Process
Before doing a difficult task, it helps to have a process. Processes allow you to reduce the cognitive load of a task by outsourcing part of the "figuring out" to the process.
Processes can—also—reduce the chance that you will miss something obvious, or waste time trying to do something in a way that is based on your current mood, feelings, energy level, etc.
In this article, I am going to walk through a simple process for figuring out how to do something in Python. I will share the steps that I like to follow and the resources I like to use.
The task? Merge and split PDFs.
This is pretty easy, and straightforward, in Python. However, I have never done it. There are more difficult tasks that I could have chosen. But, the first step when choosing to do something in Python is effort consideration and research.
Research
Before I decide to take on a task with Python, I need to ask myself one of (if not all):
- How much effort is this going to take?
- Is this something that is within the bounds of my skill level?
- How much time is this going to take?
- Will the time/effort equal the reward?
An example of a task that is beyond my skill level, would take more time than I have, and has no immediate benefit for me, is using the OpenCV library to try to identify a car.
An example of a task below the bounds of my skill level, that satisfies the effort/reward ratio is merging and splitting PDFs in a blog post.
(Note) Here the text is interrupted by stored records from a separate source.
/-- The hypotheses of each clause of `Obligations.FieldBusFrames` are met together. -/
theorem witness_FieldBusFrames :
    (∃ (s : State) (n : Fin 4) (_ : CanFrame) (_ : RxEvents) (_ : Nat), (s.bit (FB_CTRL_INIT n) = true ∨ s.rd (FB_STAT_FCS
      n) = 2)) ∧
    (∃ (s : State) (n : Fin 4) (_ : CanFrame) (e : RxEvents) (_ : Nat), s.bit (FB_CTRL_INIT n) = false ∧ s.rd (FB_STAT_FCS
      n) ≠ 2 ∧ e.ok = false) ∧
    (∃ (s : State) (n : Fin 4) (_ : CanFrame) (e : RxEvents) (_ : Nat), s.bit (FB_CTRL_INIT n) = false ∧ s.rd (FB_STAT_FCS
      n) ≠ 2 ∧ e.ok = true ∧ s.rd (FB_STAT_REC n) ≤ 127) ∧
    (∃ (s : State) (n : Fin 4) (_ : CanFrame) (e : RxEvents) (_ : Nat), s.bit (FB_CTRL_INIT n) = false ∧ s.rd (FB_STAT_FCS
      n) ≠ 2 ∧ e.ok = true ∧ 127 < s.rd (FB_STAT_REC n)) ∧
    (∃ (s : State) (n : Fin 4) (x : FbSrc) (e : Bool), s.txChoice n = some (x, e)) ∧
    (∃ (s : State) (n : Fin 4), s.txChoice n = none) ∧
    (∃ (s : State) (n : Fin 4) (x : FbSrc) (_ : TxEvents), (s.fbCh n).cur = some x) ∧
    (∃ (s : State) (n : Fin 4) (x : FbSrc) (_ : TxEvents), (s.fbCh n).cur = some x) ∧
    (∃ (s : State) (n : Fin 4) (_ : Bool) (_ : TxEvents), (s.fbCh n).cur = none) ∧
    (∃ (s : State) (n : Fin 4), s.bit (FB_STAT_RECOVERING n) = false) ∧
    (∃ (s : State) (n : Fin 4), s.bit (FB_STAT_RECOVERING n) = true) ∧
    (∃ (s : State) (n : Fin 4), s.Inv ∧ s.rd (FB_STAT_FCS n) = 2) ∧
    (∃ (s : State) (n : Fin 4), s.rd (FB_STAT_FCS n) ≠ 2) ∧
    (∃ (s : State) (n : Fin 4) (m : Fin 64), s.Inv ∧ s.rd (FB_MBSTAT_STATE n m) = 1) ∧
    (∃ (s : State) (n : Fin 4) (m : Fin 64), s.rd (FB_MBSTAT_STATE n m) = 2) ∧
    (∃ (s : State) (n : Fin 4) (m : Fin 64), s.rd (FB_MBSTAT_STATE n m) ≠ 1 ∧ s.rd (FB_MBSTAT_STATE n m) ≠ 2) ∧
    (∃ (s : State) (n : Fin 4), s.Inv ∧ s.bit (FB_CTRL_INIT n) = true ∧ (s.bit (FB_CTRL_TT_EN n) = false ∨ s.schedOk n =
      true)) ∧
    (∃ (s : State) (n : Fin 4), s.Inv ∧ s.bit (FB_CTRL_INIT n) = true ∧ s.bit (FB_CTRL_TT_EN n) = true ∧ s.schedOk n =
      false) ∧
    (∃ (s : State) (n : Fin 4), s.bit (FB_CTRL_INIT n) = false) ∧
    (∃ (s : State) (_ : Fin 4) (_ : Fin 64), s.Inv) ∧
    (∃ (s : State) (_ : Fin 4) (_ : Fin 64), s.Inv) ∧
    (∃ (s : State) (n : Fin 4) (m : Fin 64), (s.bit (FB_MBSTAT_LOCKED n m) = false ∨ s.since (s.fbBuf n m).lockAt (msec 1)
      = false)) ∧
    (∃ (s : State) (n : Fin 4) (m : Fin 64) (t0 : Nat), s.bit (FB_MBSTAT_LOCKED n m) = true ∧ (s.fbBuf n m).lockAt = some
      t0 ∧ t0 + msec 1 ≤ s.time) :=
  ⟨⟨(State.reset.putBit (FB_CTRL_INIT 3) true), 3, (classicFrame 0 []), (⟨true, false, 0⟩), 0, by decide +kernel⟩,
   ⟨State.reset.putBit (FB_CTRL_INIT 3) false, 3, (classicFrame 0 []), (⟨false, true, 3⟩), 0, by decide +kernel,
     by decide +kernel, by decide +kernel⟩,
   ⟨(State.reset.putBit (FB_CTRL_INIT 3) false).wr (FB_STAT_REC 3) 127, 3, (classicFrame 0 []), (⟨true, false, 0⟩), 128,
     by decide +kernel, by decide +kernel, by decide +kernel, by decide +kernel⟩,
   ⟨(State.reset.putBit (FB_CTRL_INIT 3) false).wr (FB_STAT_REC 3) 128, 3, (classicFrame 0 []), (⟨true, false, 0⟩), 128,
     by decide +kernel, by decide +kernel, by decide +kernel, by decide +kernel⟩,
   ⟨((State.reset.putBit (FB_CTRL_MONITOR 3) false).putBit (FB_CTRL_INIT 3) false).setFbCh 3
     { fw := [classicFrame 0 []] }, 3, .fw, false, by decide +kernel⟩,
   ⟨State.reset, 3, by decide +kernel⟩,
   ⟨State.reset.setFbCh 3 { cur := some .fw }, 3, .fw, (⟨false, false, false, false, 0⟩), by decide +kernel⟩,
   ⟨State.reset.setFbCh 3 { cur := some (.mirror 7) }, 3, .mirror 7, (⟨false, false, false, false, 0⟩),
     by decide +kernel⟩,
   ⟨(State.reset.setFbCh 3 { cur := none }), 3, true, (⟨false, false, false, true, 0⟩), by decide +kernel⟩,
   ⟨State.reset, 3, by decide +kernel⟩,
   ⟨(State.reset.putBit (FB_STAT_RECOVERING 3) true), 3, by decide +kernel⟩,
   ⟨(State.reset.wr (FB_STAT_FCS 3) 2), 3, ⟨by decide +kernel, by decide +kernel⟩, by decide +kernel⟩,
   ⟨State.reset, 3, by decide +kernel⟩,
   ⟨(State.reset.wr (FB_MBSTAT_STATE 3 63) 1), 3, 63, ⟨by decide +kernel, by decide +kernel⟩, by decide +kernel⟩,
   ⟨(State.reset.wr (FB_MBSTAT_STATE 3 63) 2), 3, 63, by decide +kernel⟩,
   ⟨State.reset, 3, 63, by decide +kernel, by decide +kernel⟩,
   ⟨(State.reset.putBit (FB_CTRL_INIT 3) true), 3, ⟨by decide +kernel, by decide +kernel⟩, by decide +kernel,
     by decide +kernel⟩,
   ⟨((State.reset.putBit (FB_CTRL_INIT 3) true).putBit (FB_CTRL_TT_EN 3) true).wr (FB_TTCFG_NCOL 3) 2, 3,
     ⟨by decide +kernel, by decide +kernel⟩, by decide +kernel, by decide +kernel, by decide +kernel⟩,
   ⟨State.reset.putBit (FB_CTRL_INIT 3) false, 3, by decide +kernel⟩,
   ⟨State.reset, 3, 63, ⟨by decide +kernel, by decide +kernel⟩⟩,
   ⟨State.reset, 3, 63, ⟨by decide +kernel, by decide +kernel⟩⟩,
   ⟨State.reset, 3, 63, by decide +kernel⟩,
   ⟨(((State.reset.at (0 + msec 1)).putBit (FB_MBSTAT_LOCKED 3 63) true).setFbBuf 3 63 { lockAt := some 0 }), 3, 63, 0,
     by decide +kernel, by decide +kernel, by decide +kernel⟩⟩

/-- The hypotheses of each clause of `Obligations.FieldBusSchedule` are met together. -/
theorem witness_FieldBusSchedule :
    (∃ (s : State) (n : Fin 4) (_ : Option Nat), (s.bit (FB_CTRL_TT_EN n) = false ∨ s.bit (FB_CTRL_INIT n) = true ∨
      (s.fbCh n).cycle = some (s.time / s.fbLen n))) ∧
    (∃ (s : State) (n : Fin 4) (_ : Option Nat) (q : Nat), s.bit (FB_CTRL_TT_EN n) = true ∧ s.bit (FB_CTRL_INIT n) = false
      ∧ q = s.time / s.fbLen n ∧ (s.fbCh n).cycle ≠ some q) ∧
    (∃ (s : State) (n : Fin 4) (_ : Bool), ((s.fbCh n).cycle = none ∨ s.bit (FB_CTRL_TT_EN n) = false ∨ s.bit
      (FB_CTRL_INIT n) = true ∨ s.fbCols n ≤ (s.fbCh n).col + 1 ∨ s.time < (s.fbCh n).base + s.fbMark n ((s.fbCh
      n).col + 1))) ∧
    (∃ (s : State) (n : Fin 4) (q : Nat), (s.fbCh n).cycle = some q ∧ s.bit (FB_CTRL_TT_EN n) = true ∧ s.bit (FB_CTRL_INIT
      n) = false ∧ (s.fbCh n).col + 1 < s.fbCols n ∧ (s.fbCh n).base + s.fbMark n ((s.fbCh n).col + 1) ≤ s.time) ∧
    (∃ (s : State) (n : Fin 4) (q : Nat), (s.fbCh n).cycle = some q ∧ s.bit (FB_CTRL_TT_EN n) = true ∧ s.bit (FB_CTRL_INIT
      n) = false ∧ (s.fbCh n).col + 1 < s.fbCols n ∧ (s.fbCh n).base + s.fbMark n ((s.fbCh n).col + 1) ≤ s.time) ∧
    (∃ (s : State) (n : Fin 4) (q : Nat), s.supInterval n = some q ∧ (s.fbCh n).supAt ≠ some q) ∧
    (∃ (s : State) (n : Fin 4), (s.supInterval n = none ∨ s.supInterval n = (s.fbCh n).supAt)) ∧
    (∃ (s : State) (n : Fin 4) (k : Fin 64) (r : CfgReq), ((s.fbCh n).reqs.find? fun r => r.node == k.val && decide
      (r.sent + 20 * s.fbLen n ≤ s.time)) = some r ∧ r.tries < 2) ∧
    (∃ (s : State) (n : Fin 4) (k : Fin 64) (r : CfgReq), ((s.fbCh n).reqs.find? fun r => r.node == k.val && decide
      (r.sent + 20 * s.fbLen n ≤ s.time)) = some r ∧ 2 ≤ r.tries) ∧
    (∃ (s : State) (n : Fin 4) (k : Fin 64), ((s.fbCh n).reqs.find? fun r => r.node == k.val && decide (r.sent + 20 *
      s.fbLen n ≤ s.time)) = none) ∧
    (∃ (s : State) (_ : Fin 4) (n : Fin 4) (k : Fin 64) (_ : Nat) (_ : Nat), s.rd (FB_CTRL_PROTO n) = 2 ∧ s.bit
      (FB_CTRL_TT_EN n) = false ∧ 1 ≤ k.val) ∧
    (∃ (s : State) (_ : Fin 4) (n : Fin 4) (k : Fin 64) (_ : Nat) (_ : Nat), (s.rd (FB_CTRL_PROTO n) ≠ 2 ∨ s.bit
      (FB_CTRL_TT_EN n) = true ∨ k.val = 0)) ∧
    (∃ (s : State) (p : Fin 4) (d : Drive) (v : Nat), tfind s.fb.drives p = some d ∧ s.rd (PF_PCFG_IF p) = 2 ∧ d.steps =
      [] ∧ d.sdo = none ∧ v = s.driveVelocity p d ∧ d.sentAt.all (fun t0 => decide (t0 + msec 20 ≤ s.time) ||
      ((d.sentTarget != v || d.sentControl != d.control) && decide (t0 + msec 2 ≤ s.time))) = true) ∧
    (∃ (s : State) (p : Fin 4) (d : Drive) (v : Nat), tfind s.fb.drives p = some d ∧ v = s.driveVelocity p d ∧ (s.rd
      (PF_PCFG_IF p) ≠ 2 ∨ d.steps ≠ [] ∨ d.sdo ≠ none ∨ d.sentAt.any (fun t0 => decide (s.time < t0 + msec 20) &&
      ((d.sentTarget == v && d.sentControl == d.control) || decide (s.time < t0 + msec 2))) = true)) ∧
    (∃ (s : State) (p : Fin 4), tfind s.fb.drives p = none) :=
  ⟨⟨State.reset, 3, none, by decide +kernel⟩,
   ⟨(((State.reset.putBit (FB_CTRL_TT_EN 3) true).putBit (FB_CTRL_INIT 3) false).putBit (FB_CTRL_MONITOR 3) false), 3,
     none, (((((State.reset.putBit (FB_CTRL_TT_EN 3) true).putBit (FB_CTRL_INIT 3) false).putBit (FB_CTRL_MONITOR 3)
     false)).time / ((((State.reset.putBit (FB_CTRL_TT_EN 3) true).putBit (FB_CTRL_INIT 3) false).putBit
     (FB_CTRL_MONITOR 3) false)).fbLen 3), by decide +kernel, by decide +kernel, by decide +kernel, by decide +kernel⟩,
   ⟨(State.reset.setFbCh 3 { cycle := none }), 3, true, by decide +kernel⟩,
   ⟨(((State.reset.putBit (FB_CTRL_TT_EN 3) true).putBit (FB_CTRL_INIT 3) false).wr (FB_TTCFG_NCOL 3) 2).setFbCh 3
     { cycle := some 0 }, 3, 0, by decide +kernel, by decide +kernel, by decide +kernel, by decide +kernel,
     by decide +kernel⟩,
   ⟨((((State.reset.putBit (FB_CTRL_TT_EN 3) true).putBit (FB_CTRL_INIT 3) false).wr (FB_TTCFG_NCOL 3) 2).setFbCh 3
     { cycle := some 0 }), 3, 0, by decide +kernel, by decide +kernel, by decide +kernel, by decide +kernel,
     by decide +kernel⟩,
   ⟨State.reset.putBit (FB_CTRL_INIT 3) false, 3, 0, by decide +kernel, by decide +kernel⟩,
   ⟨State.reset, 3, by decide +kernel⟩,
   ⟨(State.reset.setFbCh 3 { reqs := [⟨63, 0, 0, 0, 0, 1⟩] }).at (20 * State.reset.fbLen 3), 3, 63, (⟨63, 0, 0, 0, 0,
     1⟩), by decide +kernel, by decide +kernel⟩,
   ⟨(State.reset.setFbCh 3 { reqs := [⟨63, 0, 0, 0, 0, 2⟩] }).at (20 * State.reset.fbLen 3), 3, 63, (⟨63, 0, 0, 0, 0,
     2⟩), by decide +kernel, by decide +kernel⟩,
   ⟨State.reset, 3, 63, by decide +kernel⟩,
   ⟨(State.reset.wr (FB_CTRL_PROTO 3) 2), 3, 3, 63, 0, 0, by decide +kernel, by decide +kernel, by decide +kernel⟩,
   ⟨State.reset, 3, 3, 63, 0, 0, by decide +kernel⟩,
   ⟨((State.reset.wr (PF_PCFG_IF 3) 2).onFb fun y => { y with drives := [(3, heartbeatDrive)] }).at (msec 20), 3,
     heartbeatDrive, (((State.reset.wr (PF_PCFG_IF 3) 2).onFb fun y =>
     { y with drives := [(3, heartbeatDrive)] }).driveVelocity 3 heartbeatDrive), by decide +kernel,
     by decide +kernel, by decide +kernel, by decide +kernel, by decide +kernel, by decide +kernel⟩,
   ⟨State.reset.onFb fun y => { y with drives := [(3, { heartbeatDrive with sentControl := 1 })] }, 3,
     ({ heartbeatDrive with sdo := none, sentControl := 1 }), 0, by decide +kernel, by decide +kernel,
     by decide +kernel⟩,
   ⟨State.reset, 3, by decide +kernel⟩⟩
Next, I can use a search engine to see if this has been done successfully by other programmers. Using DuckDuckGo I searched, python pdf merge. The results are promising.
When I do a search about programming I am hoping to find something on Stack Overflow (SO). I am in luck because the first hit is a post on SO.
After clicking on the post (https://stackoverflow.com/questions/3444645/merge-pdf-files), I found:
- It's a task people have been asking about for many years
- It can be done without a lot of code
- The best library for the task is PyPDF2
If this were not the case, I would have a few more options:
- Look for other blogs articles
- Try a different search
- Reconsider what I am trying to do
If I don't find something tangible quick, I may need to reconsider what, or how, I am doing something. Typically, I think, if other people aren't doing [this thing I am trying to do] then maybe I should not be doing it either.
Fortunately, that is not the case, and we can move on with setting up a playground.
Set-Up
I know that I can use the PyPDF2 library to merge PDFs. Next, I need to set up a small playground environment where I can get to know the library. This step requires getting the proper data, files, URLs, libraries, etc.
I need to do two things:
- Acquire two PDFs
- Install PyPDF2
In a terminal, I installed the library.
pip3 install pypdf2
In my desktop folder, I have two PDFs: example_file
and example_file2
.
Now, I can open up Pythons' IDLE application and try to merge the PDFs.
Merging PDF Files with Python
It's important that I have an uncomplicated environment, and that I am using small files. When I am doing something with Python that is new to me, I want to make the initial task trivial.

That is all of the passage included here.